Tout d'abord, un constat partagé tout à la fois par Claude Pigement, délégué national du PS à la Santé, et Claude Evin, ancien ministre de la Santé : à la lumière du déficit annoncé de l'assurance-maladie, estimé par Claude Pigement à 30 milliards d'euros sur trois ans, (la réalité pourrait encore être plus cruelle), la preuve est aujourd'hui faite que " le système a montré ses carences et ses limites ", et qu'" il ne faut plus avoir peur de le bousculer ". Et même si Claude Evin reconnaît qu'en la matière les socialistes n'ont pas toujours fait preuve de l'audace à laquelle ils appellent aujourd'hui, il est temps, en matière de panier de soins, " d'abandonner la vision comptable et de mettre sur pied un panier de soins fondé sur l'utilité médicale ", seul moyen selon eux, d'aboutir à " une maîtrise médicalisée des dépenses de santé ".
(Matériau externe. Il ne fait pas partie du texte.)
/-! ### Events -/

/-- The accuracy of a MAC's timestamps in ns (R541): by the rate of Q7 and the mode of the lane, in SGMII by the speed of the PHY. -/
def State.macAccuracy (s : State) (mac : Nat) (mbps : Nat) : Nat :=
  if s.get (Reg.QUAD_CFG_RATE 7) = 2 ∨ (s.lanes.getD (28 + mac) LaneX.fresh).baseX then 4
  else if mbps = 1000 then 8 else if mbps = 100 then 40 else 400
/-- An event message timestamped: the counter at the message timestamp point, off by a free value within the accuracy. -/
def State.macStamp (s : State) (mac : Nat) (egress : Bool) (mbps : Nat) : State :=
  let a := s.macAccuracy mac mbps
  let err : Int := (s.drawn 16 % (2 * a + 1) : Nat) - (a : Int)
  let x : MacStamp := { mac := mac, egress := egress, tod := ((s.time.tod : Int) + err * unitNs).toNat, hold := s.flag Reg.TIME_STAT_HOLDOVER }
  { s.draw with time := { s.time with macStamps := s.time.macStamps ++ [x] } }
/-- PTP_EVENT_MESSAGE: an event message comes to a MAC of Q7 or leaves it and is timestamped. One that completes a measurement gives its
offset: the steward takes the timestamps, and where the MAC is the one that TIME_SOURCE names the offset steers the counter, unless the
device follows a leader (R538–R541). TIME_UTC takes what that source reports (R532). -/
def execPtpEventMessage (m : PtpMessage) (s : State) : Host.Outcome State Fault Refusal :=
  if !s.stewardUp || s.get (Reg.QUAD_CFG_OWNER 7) != 2 then .next s
  else
    let steers := decide (s.time.cfg.src = m.mac.val + 1) && !s.follows
    let s0 := s.macStamp m.mac.val m.egress m.mbps
    let s1 := match m.utc with
      | some u => if steers then s0.put Reg.TIME_UTC_UTC u.toNat else s0
      | none => s0
    match m.offset with
    | none => .next s1
    | some off =>
      let s2 := { s1 with time := { s1.time with macStamps := s1.time.macStamps.filter (fun x => x.mac != m.mac.val) } }
      .next (if steers then s2.measure off (!s2.time.firstDone && !s2.flag Reg.TIME_STAT_LOCKED) else s2)
/-- TIME_SYNC_EXCHANGE: the four times of one exchange in units of 2^-16 ns. An exchange with a replayed flit, a changed link
epoch or a round trip above 2 µs is discarded; a member steers only while its parent is LOCKED or is the leader, and a member
more than 1 ms away is TIME_UNSURE (R542, R543). -/
def execTimeSyncExchange (t1 t2 t3 t4 : Nat) (valid parentLocked : Bool) (s : State) : Host.Outcome State Fault Refusal :=
  let rt : Int := ((t4 : Int) - t1) - ((t3 : Int) - t2)
  let off : Int := (((t2 : Int) - t1) - ((t4 : Int) - t3)) / 2 / 65536
  if s.stewardUp && s.follows && valid && decide (rt ≤ 2000 * 65536) && parentLocked then
    .next ((s.measure off false).setUnsure (decide (off > 1000000 ∨ off < -1000000)))
  else .next s
/-- HOLDOVER_TIMEOUT: no valid measurement for 1 s (R539). -/
def execHoldoverTimeout (s : State) : Host.Outcome State Fault Refusal :=
  if s.kettleOn && s.flag Reg.TIME_STAT_LOCKED then .next s.enterHoldover else .next s
/-- XTAL_COMPENSATION: on the crystal in holdover, the term β × (T − T0)² in units of 2^-40 (R544). -/
def execXtalCompensation (temp : Int) (s : State) : Host.Outcome State Fault Refusal :=
  if s.kettleOn && s.flag Reg.TIME_STAT_XTAL && s.flag Reg.TIME_STAT_HOLDOVER then
    let d := temp - sgn 8 s.time.cfg.t0
    let c := (s.time.cfg.beta : Int) * d * d * 2 ^ 40 / 1000000000
    .next (({ s with time := { s.time with comp := c } }).applyRate)
  else .next s
/-- XTAL_OK_CHANGE: the crystal's amplitude comes within limits or leaves them, and the counter hands over its tick source; a
crystal that fails under the counter sets HOLDOVER (R535). -/
def execXtalOkChange (ok : Bool) (s : State) : Host.Outcome State Fault Refusal :=
  if s.kettleOn then
    let was := s.flag Reg.TIME_STAT_XTAL
    let s1 := ((s.setFlag Reg.PWR_CLK_STATUS_XTAL_OK ok).retick).applyRate
    .next (if !ok && was then s1.enterHoldover else s1)
  else .next s
/-- SLEW_COMPLETE: RATE returns to the servo's value (R537). -/
def execSlewComplete (s : State) : Host.Outcome State Fault Refusal :=
  if s.time.slew = 0 then .next s else .next (({ s with time := { s.time with slew := 0 } }).applyRate)
/-- ALARM_FIRE: the armed alarm's time is reached (R546). -/
def execAlarmFire (s : State) : Host.Outcome State Fault Refusal :=
  if s.kettleOn && s.alarmDue then .next (s.fireAlarm false) else .next s
/-- TOD_PPS: the ball rises at a second boundary and falls 1 ms later; it is low in SLEEP (R549). -/
def execTodPps (level : Bool) (s : State) : Host.Outcome State Fault Refusal :=
  .next { s with time := { s.time with pps := level && s.kettleOn && s.cur != 3 } }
Reste à savoir si la redéfinition du " panier de soins " suffirait à rééquilibrer les comptes de l'assurance-maladie. Le PS propose donc d'autres pistes de réflexion : tout d'abord, établir " les bases d'un contrat de droit et de devoir entre l'Etat et les professionnels de santé " ; mais il faudra bien aussi trouver de nouveaux financements et, toujours selon Claude Pigement, il sera difficile à l'actuelle majorité d'augmenter la cotisation sociale généralisée (CSG) ou d'allonger la durée de la CRDS (cotisation pour le remboursement de la dette sociale créée par Alain Juppé) ; de plus, le gouvernement ayant " les mains liées par toutes ses promesses de baisse des impôts ", il conviendrait, pour rééquilibrer les comptes, de " mettre en place une vraie politique de l'emploi qui seule permettra un financement pérenne de l'assurance-maladie, ainsi qu'une politique de réduction des gaspillages ".

 

Carence politique et administrative

 

A La Rochelle, il a aussi été question de la catastrophe sanitaire liée à la canicule, l'occasion pour Paulette Guinchard-Kunstler, ancienne secrétaire d'Etat de Lionel Jospin aux Personnes âgées de se montrer très critique envers François Fillon " qui n'est pas apparu dans la crise ". Paulette Guinchard-Kunstler souligna qu'il était bien commode pour le gouvernement de culpabiliser les familles plutôt que de remettre en cause ses méthodes de gestion de la crise et regretta le gel par l'actuel gouvernement d'un budget de 183 millions d'euros pour les maisons de retraite. Quant à Claude Pigement, il a répété que la politique du bouc émissaire n'était certes pas la bonne mais qu'il fallait reconnaître qu'il y avait eu " carence politique et administrative ". Le délégué national du PS à la Santé a posé deux questions à l'attention du gouvernement : " Pourquoi y a-t-il eu tant de morts alors que d'autres pays européens ont connu des températures identiques sinon plus élevées ? Le meilleur système de santé au monde a-t-il ou non failli ? ". Et de dénoncer pêle-mêle l'abandon de la maîtrise médicalisée des dépenses, la baisse du taux de remboursement de 617 médicaments utiles aux Français, la tentative du gouvernement de réduire l'aide médicale d'Etat et, enfin, les inégalités sociales françaises devant les questions de santé : " Selon le milieu social dont ils sont issus et la région où ils vivent, les Français peuvent voir leur espérance de vie varier de plus ou moins neuf ans ", a-t-il conclu.